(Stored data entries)
/-- LAYER MARKS, LAYER SET and LAYER INFO, in every state of the layer. MARKS: both marks clamped, the high one above the low;
no flow notice; a take layer left below its low mark is refilled. SET: every value in range, staged while RUNNING, latched at
once otherwise with the demands of pedals no longer passed gone; else BADVAL. INFO: the report, written out here; nothing
changes. A layer number other than 0 or 1 is BADVAL (R70, R73, R76, R77, R89, R176). The layouts of the layer report and of
LAYER SET's reply are the model's choice of notes/assumptions/13. -/
def Obligations.LayerMarksSettingsAndReport : Prop :=
  ∀ (l : Link) (layer low high : Byte) (raw : RawSettings) (s : State),
    let marks (t : State) (st : Status) (body : List Byte) : Prop := (s.link l).slots = .serving (.layerMarks layer low high) →
      exec (.layerMarks l layer low high) s = .next (t.replied l (.layerMarks layer low high) st body)
    let set (t : State) (st : Status) (body : List Byte) : Prop := (s.link l).slots = .serving (.layerSet layer raw) →
      exec (.layerSet l layer raw) s = .next (t.replied l (.layerSet layer raw) st body)
    let info (st : Status) (body : List Byte) : Prop := (s.link l).slots = .serving (.layerInfo layer) →
      exec (.layerInfo l layer) s = .next (s.replied l (.layerInfo layer) st body)
    (1 < layer.toNat → marks s .badVal [] ∧ set s .badVal [] ∧ info .badVal []) ∧
    ∀ y : LayerId, layer.toNat = y.code →
      let r := s.layer y
      (let lo := max 16 (min 240 low.toNat)
        let h := max 17 (min 255 high.toNat)
        let hi := if lo < h then h else lo + 1
        let body : List Byte := [BitVec.ofNat 8 lo, BitVec.ofNat 8 hi]
        ((∀ n, r.source = some (.take n) → ¬ (r.ring.length < lo ∧ r.cursor < (s.store.entry n).length)) →
          marks (s.setLayer y { r with low := lo, high := hi }) .ok body) ∧
        ∀ n, r.source = some (.take n) → r.ring.length < lo → r.cursor < (s.store.entry n).length →
          let c := min (256 - r.ring.length) ((s.store.entry n).length - r.cursor)
          marks
            (s.setLayer y { r with
              low := lo, high := hi, cursor := r.cursor + c
              ring := r.ring ++ (List.range c).map fun i => s.store.record n (r.cursor + i) }) .ok body) ∧
      (let good : Prop :=
          raw.flags.toNat < 32 ∧ raw.winLow.toNat ≤ raw.winHigh.toNat ∧ raw.winHigh.toNat ≤ 87 ∧
            -12 ≤ raw.transpose.toInt ∧ raw.transpose.toInt ≤ 12 ∧ raw.scale.toNat ≤ 32 ∧ raw.priority.toNat ≤ 7
        let bytes : List Byte :=
          [raw.winLow, raw.winHigh, raw.transpose, raw.scale, raw.velOffset] ++ bytes16 raw.timeOffset ++
            [raw.flags, raw.priority]
        (¬ good → set s .badVal []) ∧
        (good → ∃ st : Settings,
          st.winLow = raw.winLow.toNat ∧ st.winHigh = raw.winHigh.toNat ∧ st.transpose = raw.transpose.toInt ∧
          st.scale = raw.scale.toNat ∧ st.velOffset = raw.velOffset.toInt ∧ st.timeOffset = raw.timeOffset.toInt ∧
          st.mute = raw.flags.getLsbD 0 ∧ st.yieldKeys = raw.flags.getLsbD 1 ∧
          (∀ p : Pedal, bankGet st.pass p = raw.flags.getLsbD (2 + p.val)) ∧ st.priority = raw.priority.toNat ∧
          (s.clk.state = .running → set (s.setLayer y { r with staged := some st }) .ok (bytes ++ [0])) ∧
          (s.clk.state ≠ .running → ∃ t,
            set t .ok (bytes ++ [1]) ∧
            t.layer y = { r with latched := st, staged := none, demands := (t.layer y).demands } ∧
            (∀ p, bankGet (t.layer y).demands p = if bankGet st.pass p then bankGet r.demands p else none) ∧
            t = { (s.setLayer y (t.layer y)) with drive := { s.drive with pedals := t.drive.pedals } }))) ∧
      (let settings (st : Settings) : List Byte :=
          [BitVec.ofNat 8 st.winLow, BitVec.ofNat 8 st.winHigh, BitVec.ofInt 8 st.transpose, BitVec.ofNat 8 st.scale,
            BitVec.ofInt 8 st.velOffset] ++ bytes16 (BitVec.ofInt 16 st.timeOffset) ++
            [(if st.mute then 1 else 0) ||| (if st.yieldKeys then 2 else 0) ||| (if bankGet st.pass 0 then 4 else 0) |||
                (if bankGet st.pass 1 then 8 else 0) ||| (if bankGet st.pass 2 then 16 else 0),
              BitVec.ofNat 8 st.priority]
        let four (x : Option Nat) : List Byte := match x with
          | some n => bytes32 (BitVec.ofNat 32 n)
          | none => [255, 255, 255, 255]
        let flag (f : Bool) : Byte := if f then 1 else 0
        info .ok
          ([BitVec.ofNat 8 r.state.code] ++
            (match r.source with
              | some (.take n) => [0, BitVec.ofNat 8 n.val, 255]
              | some (.stream link) => [1, 255, if link = .a then 0 else 1]
              | none => [255, 255, 255]) ++
            bytes32 (BitVec.ofNat 32 r.ring.length) ++ [BitVec.ofNat 8 r.low, BitVec.ofNat 8 r.high] ++
            (match r.source with
              | some (.take _) => four (some r.cursor) ++ four none
              | some (.stream _) => four none ++ four (some r.fedTime)
              | none => four none ++ four none) ++
            [flag r.endFed, flag r.endFetched] ++ four r.cue ++ four r.origin ++ settings r.latched ++
            (match r.staged with
              | some st => settings st
              | none => List.replicate 9 255) ++
            (List.finRange 3).map fun p => match bankGet r.demands p with
              | some v => BitVec.ofNat 8 v
              | none => 255))
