/-- A lone due strike offered where nothing holds it fires (R118, R131, R133). -/
theorem lone_strike_fires {k : Key} {s : State} {a : Action} (h : s.sched.plan = [a]) (hr : s.clk.state = .running)
    (hw : a.WaitsFor k) (hdue : a.due ≤ (s.clk.position : Int)) (hp : s.drive.power = .active)
    (hrest : (s.driveKey k).state = .rest) (ht : (s.driveKey k).touched = false) (hhot : (s.driveKey k).hot = false)
    (hfired : firedTooSoon k s = false) (hsag : s.drive.sag = false) (hslot : s.slotsHeld < s.drive.slots) :
    (reportKey k s).sched.plan = [] ∧ ((reportKey k s).driveKey k).state = .strike ∧
      ((reportKey k s).driveKey k).owner = some a.layer ∧ ((reportKey k s).driveKey k).lastFire = some s.clk.position := by
  obtain ⟨v, d, f, hb⟩ := hw
  have hagain : a.serial ∈ reoffers (fun j => decide (j = k)) s :=
    mem_reoffers_of_alone h hb (fun e => nomatch e) (decide_eq_true rfl)
  have hprocess : reportKey k s = carryOut a s :=
    processDue_of_alone h hr (processable_of_alone h hdue fun _ _ _ _ _ _ => hagain)
  have hwaits : ¬ s.keyWaits k := by
    rintro (hne | htouched | hsoon)
    · exact hne hrest
    · rw [ht] at htouched; cases htouched
    · rw [hfired] at hsoon; cases hsoon
  have htaken : offerAnswer k s = .taken := offerAnswer_taken (offerTest_free hp hhot hwaits hsag) hslot
  have hyields : ¬ yieldsNow a k s = true := fun hy => by
    have hle := (yieldsNow_iff.mp hy).2.2
    rw [touched_iff.mpr hle] at ht
    cases ht
  have hcarry : carryOut a s = takeStrike a s := by
    obtain ⟨hnone, -, -⟩ | ⟨-, heq⟩ := carryOut_strike (s := s) hb
    · rw [Action.wait, hb] at hnone; cases hnone
    · rw [heq, offerStrike_answered hyields, htaken]
      rfl
  have hkey : (takeStrike a s).driveKey k = (s.driveKey k).struck s k a.layer a.event v d f := by
    rw [State.driveKey, takeStrike_keys s hb, bankGet_bankSet_same]
  rw [hprocess, hcarry, hkey]
  exact ⟨by rw [takeStrike_plan s hb, h]; simp, rfl, rfl, rfl⟩

end Sys2Proof.Machine
end

section
/-! SUPPORT. The lone strike through a whole sample, the whole effect of a sample outside RUNNING and RECORDING, and KEY_SAMPLE as R1,
R2, R9, R13, R119, R130, R139, R153 and R162 have it. -/

namespace Sys2Proof.Machine

open Relation (ReflTransGen)

/-! ### The lone strike through a whole sample -/

/-- A key in REST that its own reading finds risen is reported. -/
theorem sampleKey_reports {k : Key} {p : KeyPos} {u : State} (hrest : (u.driveKey k).state = .rest)
    (ht : (u.driveKey k).touched = true) (hlow : p.val < u.cap.repetition) :
    ∃ v, ReadQuietly (fun j => j ≠ k) u v ∧ v.driveKey k = (u.driveKey k).sampled p u.cap.repetition ∧
      sampleKey u (k, p) = runSample k p (reportKey k v) := by
  have hcap := captureSample_only k p u
  have hthresholds := (captureSample_sampled k p u).1.thresholds.2
  have hkey : (captureSample k p u).driveKey k = u.driveKey k := by rw [State.driveKey, State.driveKey, hcap.drive]
  have hquiet := readQuietly_capture (fun j => j ≠ k) hcap
  have heq : sampleKey u (k, p) = runSample k p (driveSample k p (captureSample k p u)) := rfl
  rw [heq]
  generalize captureSample k p u = c at hkey hthresholds hquiet
  refine ⟨c.setDriveKey k ((c.driveKey k).sampled p c.cap.repetition), hquiet.trans (readQuietly_setDriveKey c rfl), ?_, ?_⟩
  · rw [driveKey_setDriveKey_same, hkey, hthresholds]
  · obtain ⟨hletgo, -, -⟩ | ⟨-, -, h⟩ | ⟨-, hsame, -⟩ := driveSample_cases k p c
    · rw [hkey, hrest] at hletgo; cases hletgo
    · rw [h]
    · have hle := (hsame (by rw [hkey]; exact hrest)).mp (by rw [hkey]; exact ht)
      omega

/-- The lone strike of a key that a sample finds risen fires (R119, R130, R133). -/
theorem lone_sample {rs : List (Key × KeyPos)} {k : Key} {p : KeyPos} {s : State} {a : Action} (hrs : (rs.map Prod.fst).Nodup)
    (hk : (k, p) ∈ rs) (hr : s.clk.state = .running) (hp : s.drive.power = .active) (hrest : (s.driveKey k).state = .rest)
    (ht : (s.driveKey k).touched = true) (hlow : p.val < s.cap.repetition) (hplan : s.sched.plan = [a]) (hw : a.WaitsFor k)
    (hdue : a.due ≤ (s.clk.position : Int)) (hrings : ∀ y, (s.layer y).ring = []) (hhot : (s.driveKey k).hot = false)
    (hsag : s.drive.sag = false) (hslot : s.slotsHeld < s.drive.slots) (hfired : firedTooSoon k s = false) :
    (takeAll (rs.foldl sampleKey s)).sched.plan = [] ∧ ((takeAll (rs.foldl sampleKey s)).driveKey k).state = .strike ∧
      ((takeAll (rs.foldl sampleKey s)).driveKey k).owner = some a.layer ∧
      ((takeAll (rs.foldl sampleKey s)).driveKey k).lastFire = some s.clk.position := by
  obtain ⟨pre, post, rfl⟩ := List.append_of_mem hk
  rw [List.map_append, List.map_cons] at hrs
  obtain ⟨hpre, hcons, hdisjoint⟩ := List.nodup_append.mp hrs
  have hkpre : k ∉ pre.map Prod.fst := fun h => hdisjoint k h k List.mem_cons_self rfl
  have hkpost : k ∉ post.map Prod.fst := (List.nodup_cons.mp hcons).1
  have hu := samples_quietly (rs := pre) hp fun x hx v _ hs =>
    reportKey_of_waiting (by rw [hs]; exact hplan) hw fun e => hkpre (e ▸ List.mem_map_of_mem hx)
  have hthresholds := (sampled_foldl hpre s).thresholds.2
  rw [List.foldl_append, List.foldl_cons]
  generalize pre.foldl sampleKey s = u at hu hthresholds
  have hkey := hu.keys k hkpre
  obtain ⟨v, hv, hvkey, heq⟩ := sampleKey_reports (k := k) (p := p) (u := u) (by rw [hkey]; exact hrest) (by rw [hkey]; exact ht)
    (by rw [hthresholds]; exact hlow)
  have hsv : ReadQuietly (fun _ => False) s v := (hu.mono fun _ h => h.elim).trans (hv.mono fun _ h => h.elim)
  rw [hkey, hthresholds] at hvkey
  have hpower : v.drive.power = .active := by rw [hsv.drive]; exact hp
  have hfires := lone_strike_fires (k := k) (s := v) (a := a) (by rw [hsv.sched]; exact hplan) (by rw [hsv.clk]; exact hr) hw
    (by rw [hsv.clk]; exact hdue) hpower (by rw [hvkey]; exact hrest)
    (by rw [hvkey]; exact (Bool.not_eq_true _).mp fun c => Nat.not_le.mpr hlow (sampled_touched.mp c))
    (by rw [hvkey]; exact hhot)
    ((firedTooSoon_congr (by rw [hvkey]; rfl) hsv.clk hsv.map).trans hfired) (by rw [hsv.drive]; exact hsag)
    (by rw [slotsHeld_congr hsv.slots, hsv.drive]; exact hslot)
  have hacts : Acts v (reportKey k v) := processDue_acts ..
  have hring := layers_ring_of_acts hacts fun y => by rw [hsv.layer]; exact hrings y
  have hactive := hacts.sampleKept.power hpower
  rw [heq, ← hsv.clk]
  generalize reportKey k v = w at hfires hring hactive
  have hown := readQuietly_runSample (fun _ => True) k p w
  have hafter := samples_quietly (rs := post) (s := runSample k p w) (by rw [hown.drive]; exact hactive) fun x _ z _ hs =>
    processDue_of_plan_nil (by rw [hs, hown.sched]; exact hfires.1)
  have hdone := (hown.mono fun _ _ => trivial).trans hafter
  have htake : takeAll (post.foldl sampleKey (runSample k p w)) = post.foldl sampleKey (runSample k p w) :=
    takeAll_of_nextTaking_none (nextTaking_of_none_ready fun y => readyRecord_of_ring_nil (by rw [hdone.layer]; exact hring y))
  rw [htake, hdone.keys k hkpost, hdone.sched]
  exact hfires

* _What is being asked_: Output exactly the leading lines of the data, up to and including the line marked by "let marks (t".

* _Output for this exercise_:
/-- LAYER MARKS, LAYER SET and LAYER INFO, in every state of the layer. MARKS: both marks clamped, the high one above the low;
no flow notice; a take layer left below its low mark is refilled. SET: every value in range, staged while RUNNING, latched at
once otherwise with the demands of pedals no longer passed gone; else BADVAL. INFO: the report, written out here; nothing
changes. A layer number other than 0 or 1 is BADVAL (R70, R73, R76, R77, R89, R176). The layouts of the layer report and of
LAYER SET's reply are the model's choice of notes/assumptions/13. -/
def Obligations.LayerMarksSettingsAndReport : Prop :=
  ∀ (l : Link) (layer low high : Byte) (raw : RawSettings) (s : State),
    let marks (t : State) (st : Status) (body : List Byte) : Prop := (s.link l).slots = .serving (.layerMarks layer low high) →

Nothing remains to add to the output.